There's a popular post making rounds today: a developer explaining how they separate "planning mode" from "execution mode" in Claude Code. Use one model for exploring and reading, another for actually writing code. Manage the switch manually. It works. The author is right.

Here's the uncomfortable follow-up: you shouldn't have to do that manually.


What you're actually doing when you "separate planning from execution"

Read the workflow carefully. The insight isn't about planning vs execution as a concept. The insight is that different types of prompts deserve different model tiers.

  • "Read this file and tell me what it does" → doesn't need Sonnet
  • "What's the signature of this function?" → doesn't need Sonnet
  • "Refactor the entire auth module to support OAuth and maintain backward compat" → needs Sonnet

The developer's solution is: be disciplined about which mode you're in. Switch manually. Think before each prompt about whether it's a planning question or an execution question.

That's a lot of cognitive overhead for something a classifier can do in 10 milliseconds.

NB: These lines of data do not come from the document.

/-! ### The log (R208) -/

/-- Write n-byte fields of a query's log segment; a fault ends its writes and is kept (R219). -/
def logWrite (s : State) (q : Query) (off : Nat) (bs : List Byte) : State × Query :=
  match q.log with
  | none => (s, q)
  | some (a, _, _, _) =>
    match writeRange s (qxl s q needRW) (a + off) bs with
    | .ok s => (s, q)
    | .error e => (s, { q with log := none, flag2 := true, wfault := some { cause := e.1, addr := e.2 } })
/-- Append entries that must stand together; past cap they are dropped and logging stops (R208). -/
def logAppend (s : State) (q : Query) (es : List (List Byte)) : State × Query :=
  match q.log with
  | none => (s, q)
  | some (a, cap, cnt, full) =>
    if full then (s, q)
    else if cap < cnt + es.length then (s, { q with log := some (a, cap, cnt, true) })
    else
      let r := logWrite s q (64 + 16 * cnt) es.flatten
      (r.1, { r.2 with log := r.2.log.map fun _ => (a, cap, cnt + es.length, false) })
def entryHead (kind sample inst : Nat) : List Byte := natBytes 4 (kind + sample % 256 * 16 + inst % 2 ^ 20 * 2 ^ 12)

/-! ### Hits (R203) -/

/-- One of two hits with the same key stands for both, whichever came first (R203): a triangle's before a custom one's, then the
one of the smaller b1 or attr, b2 and bits of t (log 84). -/
def tieBefore (a b : Nat × Nat × Nat × Nat × Nat × Bool) : Bool :=
  let key (h : Nat × Nat × Nat × Nat × Nat × Bool) : Nat :=
    ((if h.2.2.2.2.2 then 1 else 0) * 2 ^ 32 + h.2.2.2.1) * 2 ^ 96 + h.2.2.2.2.1 * 2 ^ 64 + h.1
  key a < key b
/-- The smaller key (t, prim, inst) of two hits. -/
def hitBefore (a b : Nat × Nat × Nat × Nat × Nat × Bool) : Bool :=
  lt64 a.1 b.1 || (!lt64 b.1 a.1
    && (a.2.1 < b.2.1 || (a.2.1 = b.2.1 && (a.2.2.1 < b.2.2.1 || (a.2.2.1 = b.2.2.1 && tieBefore a b)))))
/-- A hit competes for a sample's closest; with .occ a triangle hit stands above every custom hit (R215). -/
def Sample.take (x : Sample) (occ : Bool) (h : Nat × Nat × Nat × Nat × Nat × Bool) : Sample :=
  let x := { x with count := min 0xFFFFFFFF (x.count + 1) }
  match x.hit with
  | none => { x with hit := some h }
  | some o =>
    let custom (e : Nat × Nat × Nat × Nat × Nat × Bool) : Bool := e.2.2.2.2.2
    if occ && custom o != custom h then (if custom h then x else { x with hit := some h })
    else if hitBefore h o then { x with hit := some h } else x
def setSample (q : Query) (i : Nat) (f : Sample → Sample) : Query :=
  { q with samples := q.samples.zipIdx.map fun e => if e.2 = i then f e.1 else e.1 }
def noInst : Nat := 0xFFFFF

/-! ### Traversal (R197 to R204) -/

/-- How an item of work ends: done, with what follows it; held (R206); not yet (an earlier query of its binding goes on); or a
fault of the query (R219). -/
inductive Went where
  | done (s : State) (q : Query) (next : List Work)
  | held
  | wait
  | fault (cause addr : Nat)

/-- A malformed structure is the shape trap's cause at its address. -/
def badStruct : Nat := 0x0B
/-- Bytes of a structure that the engine reads: those it fetched before, else as they stand (R164). -/
def readStruct (s : State) (q : Query) (va n : Nat) : Except Fail (List Byte) :=
  match q.look with
  | some (a, bs) => if a = va && bs.length = n then .ok bs else readNear s q.die (qxl s q needR) va n
  | none => readNear s q.die (qxl s q needR) va n
def nodeBytes : Nat := 128
/-- Child c's box (R197). -/
def childBox (bs : List Byte) (c : Nat) : List Nat :=
  let b (mode off : Nat) (i : Nat) : Nat :=
    boxBound mode (le bs (4 * i) 4) (le bs (16 + 6 * c + off + i) 1) (signedNat 8 (le bs (12 + i) 1))
  axes.map (b 4 0) ++ axes.map (b 3 3)
/-- A child's box is empty as encoded: qlo > qhi on some axis (R197). -/
def childEmpty (bs : List Byte) (c : Nat) : Bool :=
  axes.any fun i => le bs (16 + 6 * c + i) 1 > le bs (16 + 6 * c + 3 + i) 1
def childWord (bs : List Byte) (c : Nat) : Nat := le bs (64 + 4 * c) 4
/-- A node keeps R197 and R198. -/
def nodeOk (v : Bvh) (bs : List Byte) : Bool :=
  axes.all (fun i => isFinite f32 (le bs (4 * i) 4)) && zeros bs 15 1
  && (List.range 8).all fun c =>
    let w := childWord bs c
    let x := natBits w 29 0
    let inst := le bs (96 + 4 * c) 4
    (inst = 0xFFFFFFFF || inst < 2 ^ 20)
    && (match natBits w 31 30 with
        | 0 => x = 0
        | 1 => x < v.nnode
        | 2 => natBits x 29 4 + natBits x 3 0 < v.ntri
        | _ => x < v.ncus)

/-- The samples of a sub-beam that are not dead, with their limits. -/
def setOf (q : Query) (a0 a1 b0 b1 : Nat) : List (Nat × Sample) :=
  (q.samples.zipIdx.map fun e => (e.2, e.1)).filter fun e =>
    !e.2.dead && a0 ≤ e.1 % q.w && e.1 % q.w ≤ a1 && b0 ≤ e.1 / q.w && e.1 / q.w ≤ b1
def classOf (q : Query) (box : List Nat) (a0 a1 b0 b1 : Nat) : Class × Nat :=
  classify box ((setOf q a0 a1 b0 b1).map fun e => (e.2.ray, e.2.tcur))
def single (a0 a1 b0 b1 : Nat) : Bool := a0 = a1 && b0 = b1
/-- The quadrants of a sub-beam (R200). -/
def quadrants (a0 a1 b0 b1 : Nat) : List (Nat × Nat × Nat × Nat) :=
  let am := a0 + (a1 - a0 + 2) / 2
  let bm := b0 + (b1 - b0 + 2) / 2
  let cols := (a0, am - 1) :: (if am ≤ a1 then [(am, a1)] else [])
  let rows := (b0, bm - 1) :: (if bm ≤ b1 then [(bm, b1)] else [])
  rows.flatMap fun r => cols.map fun c => (c.1, c.2, r.1, r.2)
/-- What a taken child becomes (R200). -/
def takeChild (q : Query) (cls : Class) (cw depth inst : Nat) (box : List Nat) (a0 a1 b0 b1 : Nat) : List Work :=
  if natBits cw 31 30 = 1 then
    (if cls = .mixed && !single a0 a1 b0 b1 then
      (quadrants a0 a1 b0 b1).map fun r => .child cw depth inst box r.1 r.2.1 r.2.2.1 r.2.2.2
     else [.node (natBits cw 29 0) depth inst a0 a1 b0 b1])
  else [.leaf cw inst box ((setOf q a0 a1 b0 b1).map (·.1))]
/-- Insert by ascending key, after the entries of an equal one. -/
def insertKey (e : Nat × List Work) : List (Nat × List Work) → List (Nat × List Work)
  | [] => [e]
  | x :: r => if lt64 e.1 x.1 then e :: x :: r else x :: insertKey e r

/-- Visit a node (R200). -/
def visitNode (s : State) (q : Query) (v : Bvh) (n depth inst a0 a1 b0 b1 : Nat) : Went :=
  let va := v.nodes + 128 * n
  if depth > 64 || q.visits ≥ 2 ^ 24 then .fault badStruct va
  else match readStruct s q va 128 with
    | .error e => .fault e.1 e.2
    | .ok bs =>
      if !nodeOk v bs then .fault badStruct va
      else
        let q := { q with visits := q.visits + 1 }
        let cs := (List.range 8).filterMap fun c =>
          let w := childWord bs c
          if natBits w 31 30 = 0 then none
          else some (c, w, childBox bs c, if childEmpty bs c then (Class.miss, 0) else classOf q (childBox bs c) a0 a1 b0 b1)
        let code (c : Nat) : Nat := match cs.find? fun e => e.1 = c with | some e => e.2.2.2.1.code | none => 3
        let word := sumNat ((List.range 8).map fun c => code c * 4 ^ c)
        let r := logAppend s q
          [entryHead 1 0 inst ++ natBytes 4 n ++ natBytes 1 a0 ++ natBytes 1 a1 ++ natBytes 1 b0 ++ natBytes 1 b1 ++ natBytes 2 word ++ natBytes 2 0]
        let keyed := cs.foldl (fun acc e =>
          if e.2.2.2.1 = .miss then acc
          else
            let own := le bs (96 + 4 * e.1) 4
            insertKey (e.2.2.2.2, takeChild q e.2.2.2.1 e.2.1 (depth + 1) (if own = 0xFFFFFFFF then inst else own) e.2.2.1 a0 a1 b0 b1) acc)
          ([] : List (Nat × List Work))
        .done r.1 r.2 (keyed.flatMap (·.2))
/-- A quadrant reclassifies a child and proceeds from it. -/
def visitChild (s : State) (q : Query) (cw depth inst : Nat) (box : List Nat) (a0 a1 b0 b1 : Nat) : Went :=
  let c := classOf q box a0 a1 b0 b1
  if c.1 = .miss then .done s q [] else .done s q (takeChild q c.1 cw depth inst box a0 a1 b0 b1)
/-- The samples whose own classification of a leaf box is not MISS, in ascending index. -/
def visitLeaf (s : State) (q : Query) (cw inst : Nat) (box : List Nat) (is : List Nat) : Went :=
  let hit := is.filter fun i => match q.samples[i]? with
    | some x => !x.dead && (classify box [(x.ray, x.tcur)]).1 ≠ .miss
    | none => false
  let x := natBits cw 29 0
  .done s q (hit.map fun i =>
    if natBits cw 31 30 = 2 then Work.tri (natBits x 29 4) inst i (natBits x 29 4 + natBits x 3 0) else Work.call x inst i)

/-- A triangle record: its nine coordinates and primitive id (R198). -/
def readTri (s : State) (q : Query) (v : Bvh) (i : Nat) : Except Fail (List Nat × Nat) :=
  let va := v.tris + 96 * i
  match readStruct s q va 96 with
  | .error e => .error e
  | .ok bs => if zeros bs 76 20 then .ok (f64s bs 0 9, le bs 72 4) else .error (badStruct, va)
/-- Test triangle i for a sample; the rest of the leaf's triangles follow (R201). -/
def visitTri (s : State) (q : Query) (v : Bvh) (i inst sample stop : Nat) : Went :=
  match readTri s q v i, q.samples[sample]? with
  | .error e, _ => .fault e.1 e.2
  | _, none => .done s q []
  | .ok (tri, prim), some x =>
    let rest : List Work := if i < stop then [.tri (i + 1) inst sample stop] else []
    match triTest x.ray tri x.tcur with
    | none => .done s q rest
    | some (t, b1, b2) =>
      let q := setSample q sample fun x => { (x.take q.occ (t, prim, inst, b1, b2, false)) with tcur := t }
      let r := logAppend s q [entryHead 2 sample inst ++ natBytes 4 i ++ natBytes 8 t]
      if q.occ then .done r.1 { r.2 with work := [] } [] else .done r.1 r.2 rest

/-! ### Calls and fragments (R204 to R206, R211) -/

/-- An earlier query of the binding is still in traversal (R205). -/
def earlierTraversing (s : State) (k : Nat) (q : Query) : Bool :=
  s.queries.any fun e => e.1 < k && e.2.block = q.block && e.2.bind = q.bind && e.2.state ≠ .ended && e.2.state ≠ .complete
/-- Records that a query holds in the engine (R205). -/
def keptMax : Nat := 64
/-- Outstanding records of a core's queries (R206). -/
def outstandingOn (s : State) (ck : Nat) : Nat :=
  (s.splits.filter fun e => !e.2.finished && (match s.qry e.2.query with | some q => q.core = ck | none => false)).length
/-- Write the first record that a query holds into its spawn ring, once every earlier query of the binding has finished (R205,
R206); a spawn group forms when 64 wait. -/
def writeSplit (s : State) (k : Nat) (q : Query) (c : SpawnCfg) (x : Split) (bs : List Byte) (rest : List (Split × List Byte)) : Went :=
  if 4096 ≤ outstandingOn s q.core then .held
  else match qxl s q needRW c.ring with
    | .bad cause => .fault cause c.ring
    | .ok pa _ =>
      match ringBad s pa with
      | some cause => .fault cause c.ring
      | none =>
        let h := ringHdr s pa
        if h.size < h.claimed + 2 - h.tail then .held
        else
          let at_ (i : Nat) : Nat := h.base + 64 * ((h.claimed + i) % h.size)
          match (do
            let s ← writeRange s (qxl s q needW) (at_ 0) (bs.take 64)
            writeRange s (qxl s q needW) (at_ 1) (bs.drop 64)) with
          | .error e => .fault e.1 e.2
          | .ok s =>
            let s := homeWriteNat s (pa + 16) 8 (h.claimed + 2)
            let s := homeWriteNat s (pa + 24) 8 (h.committed + 2)
            let q := { q with open_ := q.open_ + 1, kept := rest }
            let x := { x with ctx := q.ctx, va := at_ 0, ring := pa, granule := h.claimed, query := k, at_ := s.clock }
            let s := { s.setQry k q with splits := spPut s.splits (spFresh s.splits) x }
            let s := if 64 ≤ (waitingSplits s pa).length then formRing s pa else s
            .done (serveRing s pa) q []
/-- A query makes a split record; it waits with 64 in the engine (R205). -/
def emitSplit (s : State) (q : Query) (bs : List Byte) (x : Split) : Went :=
  if q.spawn.isNone then .fault badStruct q.rec_
  else if keptMax ≤ q.kept.length then .wait
  else .done s { q with kept := q.kept ++ [(x, bs)] } []
def pad (n : Nat) (bs : List Byte) : List Byte := bs ++ List.replicate (n - bs.length) 0
/-- A call's split record. -/
def callBytes (kind : Nat) (q : Query) (x : Sample) (tlo thi sample prim inst cidx : Nat) : List Byte :=
  pad 128 ((x.o ++ x.d).flatMap (natBytes 8) ++ natBytes 8 tlo ++ natBytes 8 thi ++ natBytes 2 kind ++ natBytes 2 sample
    ++ natBytes 4 q.serial ++ natBytes 4 prim ++ natBytes 4 inst ++ natBytes 4 cidx ++ natBytes 4 q.user)
/-- A custom table entry's primitive id and box (R198). -/
def readCustom (s : State) (q : Query) (v : Bvh) (c : Nat) : Except Fail (Nat × List Nat) :=
  let va := v.custom + 64 * c
  match readStruct s q va 64 with
  | .error e => .error e
  | .ok bs => if zeros bs 56 8 then .ok (le bs 48 4, f64s bs 0 6) else .error (badStruct, va)
def emitCall (s : State) (k : Nat) (q : Query) (v : Bvh) (kind c inst sample tlo thi : Nat) (log : Bool) : Went :=
  match readCustom s q v c, q.samples[sample]? with
  | .error e, _ => .fault e.1 e.2
  | _, none => .done s q []
  | .ok (prim, box), some x =>
    let sp : Split := {
      ctx := 0, va := 0, ring := 0, granule := 0, query := k, sample := sample, frag := false, prim := prim, inst := inst, cidx := c,
      tlo := tlo, thi := thi, o := x.o, d := x.d, box := box }
    match emitSplit s q (callBytes kind q x tlo thi sample prim inst c) sp with
    | .done s q w =>
      if log then
        let r := logAppend s q [entryHead 3 sample inst ++ natBytes 4 c ++ natBytes 4 prim ++ natBytes 4 0, natBytes 8 tlo ++ natBytes 8 thi]
        .done r.1 r.2 w
      else .done s q w
    | o => o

The numbers on why this matters

Across typical Claude Code sessions, 60-70% of prompts are low-complexity:

  • File reads
  • Short questions about what something does
  • Asking for variable names or signatures
  • Quick grep-style queries ("does this import already exist?")
  • Short continuations ("add a docstring")

These go to Sonnet. They cost Sonnet prices. In a session where you're actively working, you might fire 80-120 prompts. 50 of those could be Gemini Flash-Lite at $0.10/M tokens. Instead they're all going to Sonnet at $3/M tokens.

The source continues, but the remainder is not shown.